City Councilman Russ Jehl and I released a responsible plan that funded all the great services Fort Wayne families expect and deserve without an income tax increase.
The economy is turning around just as those going back to work in Fort Wayne will be greeted with higher income taxes than necessary. The Indiana Department of Workforce development reported this month that Indiana’s private sector employment rate is at a pre-recession level of 2,516,600 that hasn’t been seen since the July 2008 level of 2,513,300.
I know there’s a Fort Wayne in the near future with higher incomes in a better economy and we have a duty to plan for the long term by tightening our belts when folks in the Summit City have to tighten theirs.

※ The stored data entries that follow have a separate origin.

-- ==== Sys2Proof/Laws/PerInstr.lean ====
section
/-! SUPPORT. Per instruction: its operand fields fit their places, and the builder of its opcode reads them back
(05 R89, R91, R93). -/

/-- What the encoder says of an instruction with lawful operands, the builder of its opcode map reads back: the widths of its
fields are those of the encoding table, every field fits, and the fields build the instruction. -/
def Sys2Proof.Laws.RoundTrip.Statement (i : Sys2Proof.Instr) : Prop :=
  i.wf = true → ∀ mp opc fs, Sys2Proof.encodeFields i = some (mp, opc, fs) →
    mp.widths opc = some (fs.map Prod.fst) ∧ mp.build opc (fs.map Prod.snd) = some i ∧ (∀ p ∈ fs, p.2 < 2 ^ p.1)
      ∧ (fs.map Prod.fst).sum ≤ mp.area ∧ opc < 2 ^ mp.opcBits

namespace Sys2Proof

/-- The statement from its parts. -/
theorem roundTrip_of {i : Instr} {mp : OpMap} {opc : Nat} {fs : List (Nat × Nat)} (he : encodeFields i = some (mp, opc, fs))
    (hw : mp.widths opc = some (fs.map Prod.fst)) (hs : (fs.map Prod.fst).sum ≤ mp.area) (ho : opc < 2 ^ mp.opcBits)
    (hb : i.wf = true → mp.build opc (fs.map Prod.snd) = some i) (hf : ∀ p ∈ fs, p.2 < 2 ^ p.1) :
    Laws.RoundTrip.Statement i := by
  intro hwf mp' opc' fs' h
  rw [he] at h
  obtain ⟨rfl, rfl, rfl⟩ : mp = mp' ∧ opc = opc' ∧ fs = fs' := by simpa using h
  exact ⟨hw, hb hwf, hf, hs, ho⟩
/-- A device event has no encoding. -/
theorem roundTrip_none {i : Instr} (he : encodeFields i = none) : Laws.RoundTrip.Statement i := by
  intro _ mp opc fs h
  rw [he] at h
  exact absurd h (by simp)

/-- Fields that fit, one after another. -/
theorem fits_cons {n v : Nat} {fs : List (Nat × Nat)} (h : v < 2 ^ n) (t : ∀ p ∈ fs, p.2 < 2 ^ p.1) :
    ∀ p ∈ (n, v) :: fs, p.2 < 2 ^ p.1 := by
  intro p hp
  rcases List.mem_cons.1 hp with rfl | hp
  · exact h
  · exact t p hp
theorem fits_nil : ∀ p ∈ ([] : List (Nat × Nat)), p.2 < 2 ^ p.1 := by simp

end Sys2Proof

open Sys2Proof
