/-! Residency. -/

/-- Tensor 5 in HBM, droppable by its size; in the course of going; compressed. -/
def residing (t : Tensor) : State := identity { State.reset with tensors := [t] }
def freeable : Tensor := { aTensor with pin := 0, tried := some 1 }
def compressed : Tensor := { aTensor with pin := 0, st := 5, csize := 100, ctier := 1, frames := [] }
/-- In LPDDR; of more pages than the pool has frames; of more than LPDDR has. -/
def lower : Tensor := { aTensor with pin := 0, st := 3, frames := [(2 ^ 28, 2)] }
def tooLarge : Tensor := { compressed with ctier := 0, alloc := 2 ^ 30 }
def spilling (act : BitVec 3) : Tensor := { freeable with moving := some (1, act) }
def vast : Tensor := { spilling 1 with frames := [(100, 2 ^ 26 + 1)] }
theorem spill_frames : ∃ g u, (residing (spilling 1)).takeFrames 0 2 2 = some ([(g, 2)], u) ∧ (100 + 2 ≤ g ∨ g + 2 ≤ 100) := by
  obtain ⟨g, m, h, e⟩ := takes_frames (residing (spilling 1)) 0 2 2 (2 ^ 40 / 4096) (by decide +kernel)
  refine ⟨g, _, h, .inl ?_⟩
  have : (tierFrames 0 2).1 = 2 ^ 40 / 4096 := by decide +kernel
  omega
theorem witness_ResidencyEvents :
    (residing { freeable with moving := some (1, 2) }).acting 0 1 = true
    ∧ (State.reset.acting 0 1 = false ∧ ∃ u, State.reset.victim 0 1 (sortCands (State.reset.candidates 0 1)) = (u, none))
    ∧ ((residing freeable).acting 0 1 = false ∧ ∃ u p, (residing freeable).victim 0 1 (sortCands ((residing freeable).candidates 0 1)) = (u, some p)
        ∧ p.1.item = .tensor 5 ∧ u.tensor? 5 = some freeable)
    ∧ State.reset.tensor? 5 = none
    ∧ ((residing { freeable with st := 0 }).tensor? 5 = some { freeable with st := 0 }
      ∧ (residing { freeable with st := 0 }).framesBusy [(100, 2)] = false ∧ (residing { freeable with st := 0 }).jobNames 5 = false
      ∧ (residing { freeable with st := 0 }).clearLines true (.ev (.residencyActionFinish (.tensor 5)))
          ((residing { freeable with st := 0 }).ownedLines [(100, 2)]) = none)
    ∧ ({ residing { freeable with st := 0 } with jobs := [{ aJob .copy with src := .mem 5 65536 [⟨0, 409600, 64⟩] }] } : State).framesBusy [(100, 2)] = true
    ∧ ((residing compressed).tensor? 5 = some compressed ∧ compressed.st = 5 ∧ compressed.moving = none ∧ (residing compressed).framesBusy compressed.frames = false
      ∧ 0 < compressed.csize ∧ ∃ f u, (residing compressed).takeFrames 0 1 compressed.npages = some (f, u))
    ∧ ((residing lower).tensor? 5 = some lower ∧ lower.moving = none ∧ (residing lower).framesBusy lower.frames = false ∧ lower.csize = 0
      ∧ lower.refill ≠ some 0 ∧ ∃ f u, (residing lower).takeFrames 0 1 lower.npages = some (f, u))
    ∧ ((residing tooLarge).tensor? 5 = some tooLarge ∧ (residing tooLarge).takeFrames 0 0 tooLarge.npages = none)
    ∧ ((residing freeable).tensor? 5 = some freeable ∧ freeable.st ≠ 0 ∧ freeable.moving = none)
    ∧ (∀ act ∈ [(1 : BitVec 3), 2, 3], (residing (spilling act)).tensor? 5 = some (spilling act) ∧ (residing (spilling act)).framesBusy [(100, 2)] = false
      ∧ ((residing (spilling act)).clearLines true (.ev (.residencyActionFinish (.tensor 5))) ((residing (spilling act)).ownedLines [(100, 2)])).isNone = true
      ∧ (residing (spilling act)).mem.flips = [] ∧ (residing (spilling act)).mem.dead = [] ∧ cellsWf (residing (spilling act)).mem.cells = true)
    ∧ (∃ g u, (residing (spilling 1)).takeFrames 0 2 2 = some ([(g, 2)], u) ∧ (100 + 2 ≤ g ∨ g + 2 ≤ 100))
    ∧ ({ residing (spilling 1) with jobs := [{ aJob .copy with src := .mem 5 65536 [⟨0, 409600, 64⟩] }] } : State).framesBusy [(100, 2)] = true
    ∧ ((residing { freeable with st := 1, moving := some (0, 1), lower := [(100, 2)], frames := [(2 ^ 27, 2)] }).framesBusy [(2 ^ 27, 2)] = false)
    ∧ ((residing vast).framesBusy vast.frames = false ∧ frameCount vast.frames = 2 ^ 26 + 1 ∧ (residing vast).takeFrames 0 2 (2 ^ 26 + 1) = none)
    ∧ (((soloIn .run).ctx ⟨(0 : BitVec 2) ++ (0 : BitVec 6), false⟩).task.isSome = true) := by
  refine ⟨by decide +kernel, ⟨by decide +kernel, second_is _ _ (by decide +kernel)⟩, ⟨by decide +kernel, ?_⟩, by decide +kernel,
    ⟨by decide +kernel, by decide +kernel, by decide +kernel, Option.isNone_iff_eq_none.mp (by decide +kernel)⟩, by decide +kernel,
    ⟨by decide +kernel, by decide +kernel, by decide +kernel, by decide +kernel, by decide +kernel, ?_⟩,
    ⟨by decide +kernel, by decide +kernel, by decide +kernel, by decide +kernel, by decide +kernel, ?_⟩,
    ⟨by decide +kernel, Option.isNone_iff_eq_none.mp (by decide +kernel)⟩, by decide +kernel, by decide +kernel, spill_frames, by decide +kernel, by decide +kernel,
    ⟨by decide +kernel, by decide +kernel, Option.isNone_iff_eq_none.mp (by decide +kernel)⟩, by decide +kernel⟩
  · obtain ⟨u, p, h, q⟩ := passes ((residing freeable).victim 0 1 (sortCands ((residing freeable).candidates 0 1)))
      (fun u p => decide (p.1.item = .tensor 5 ∧ u.tensor? 5 = some freeable)) (by decide +kernel)
    exact ⟨u, p, h, of_decide_eq_true q⟩
  · obtain ⟨f, u, h, -⟩ := takes_frames (residing compressed) 0 1 compressed.npages _ (Option.eq_some_of_isSome (by decide +kernel))
    exact ⟨_, _, h⟩
  · obtain ⟨f, u, h, -⟩ := takes_frames (residing lower) 0 1 lower.npages _ (Option.eq_some_of_isSome (by decide +kernel))
    exact ⟨_, _, h⟩

/-! ### Device events: power, resets, registers, the host -/

def marginIs (m : Margin) : State := State.reset.modCore 0 fun k => { k with margin := m }
def powerIs (p : Power) : State := { State.reset with power := p }
/-- Each clause of MarginEvents and LoopEvents has a state for it. -/
theorem witness_PowerEvents :
    ((marginIs { settleUntil := some 5 }).core 0).margin.settleUntil = some 5
    ∧ ((marginIs { quar := true }).core 0).margin.quar = true ∧ (State.reset.core 0).margin.quar = false
    ∧ (min ((9 : Word).extractLsb' 0 5).toNat (State.reset.opTable 0).vmax.toNat ≠ (State.reset.core 0).margin.vset.toNat)
    ∧ (State.reset.core 0).margin.windowSquashes = 0
    ∧ State.reset.power.loopB = true ∧ ((powerIs { loopB := false }).power.loopB = false ∧ (powerIs { loopB := false }).power.shutdownAt = none)
    ∧ State.reset.power.pendingTable = none ∧ (powerIs { pendingTable := some 3 }).power.pendingTable = some 3
    ∧ (powerIs { shutdownAt := some 0 }).power.shutdownAt = some 0 ∧ (powerIs { shutdownAt := some 0 }).power.on = true
    ∧ (powerIs { shutdownAt := some 1 }).dc < 1 := by decide +kernel
theorem test_mgn_write : view (.mgnWrite 0 (0x0020_0000 + 9)) State.reset
    (fun t => ((t.core 0).margin.vset, (t.core 0).margin.cduty, (t.core 0).margin.settleUntil)) = some (9, 1, some 16)
    ∧ view (.mgnWrite 0 (0x0008_0000 + 3)) State.reset
    (fun t => ((t.core 0).margin.vset, (t.core 0).margin.cduty, (t.core 0).margin.settleUntil)) = some (3, 8, some 16) := by decide +kernel
theorem test_loops_lost : view (.loopLost true) (powerIs { loopA := false }) (fun t => (t.power.pendingTable, t.power.shutdownAt))
    = some (some 3, some 1200000) := by decide +kernel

The concept that the City Administration needed to raise taxes because it “lost revenue” from the property tax caps is taxpayer representation of the worst sort — it’s not the government’s money to lose. Smaller tax revenue in a down economy only makes common sense to Hoosiers in all of Allen County who will now see even less take-home pay as a result of this income tax increase. The solution is not to subtract dollars from hardworking families pressed with the very real effect of lost family revenue.
I see a brighter future for Fort Wayne and we introduced a plan that was optimistic about growth. We can do better to protect the taxpayers who are the engine of growth.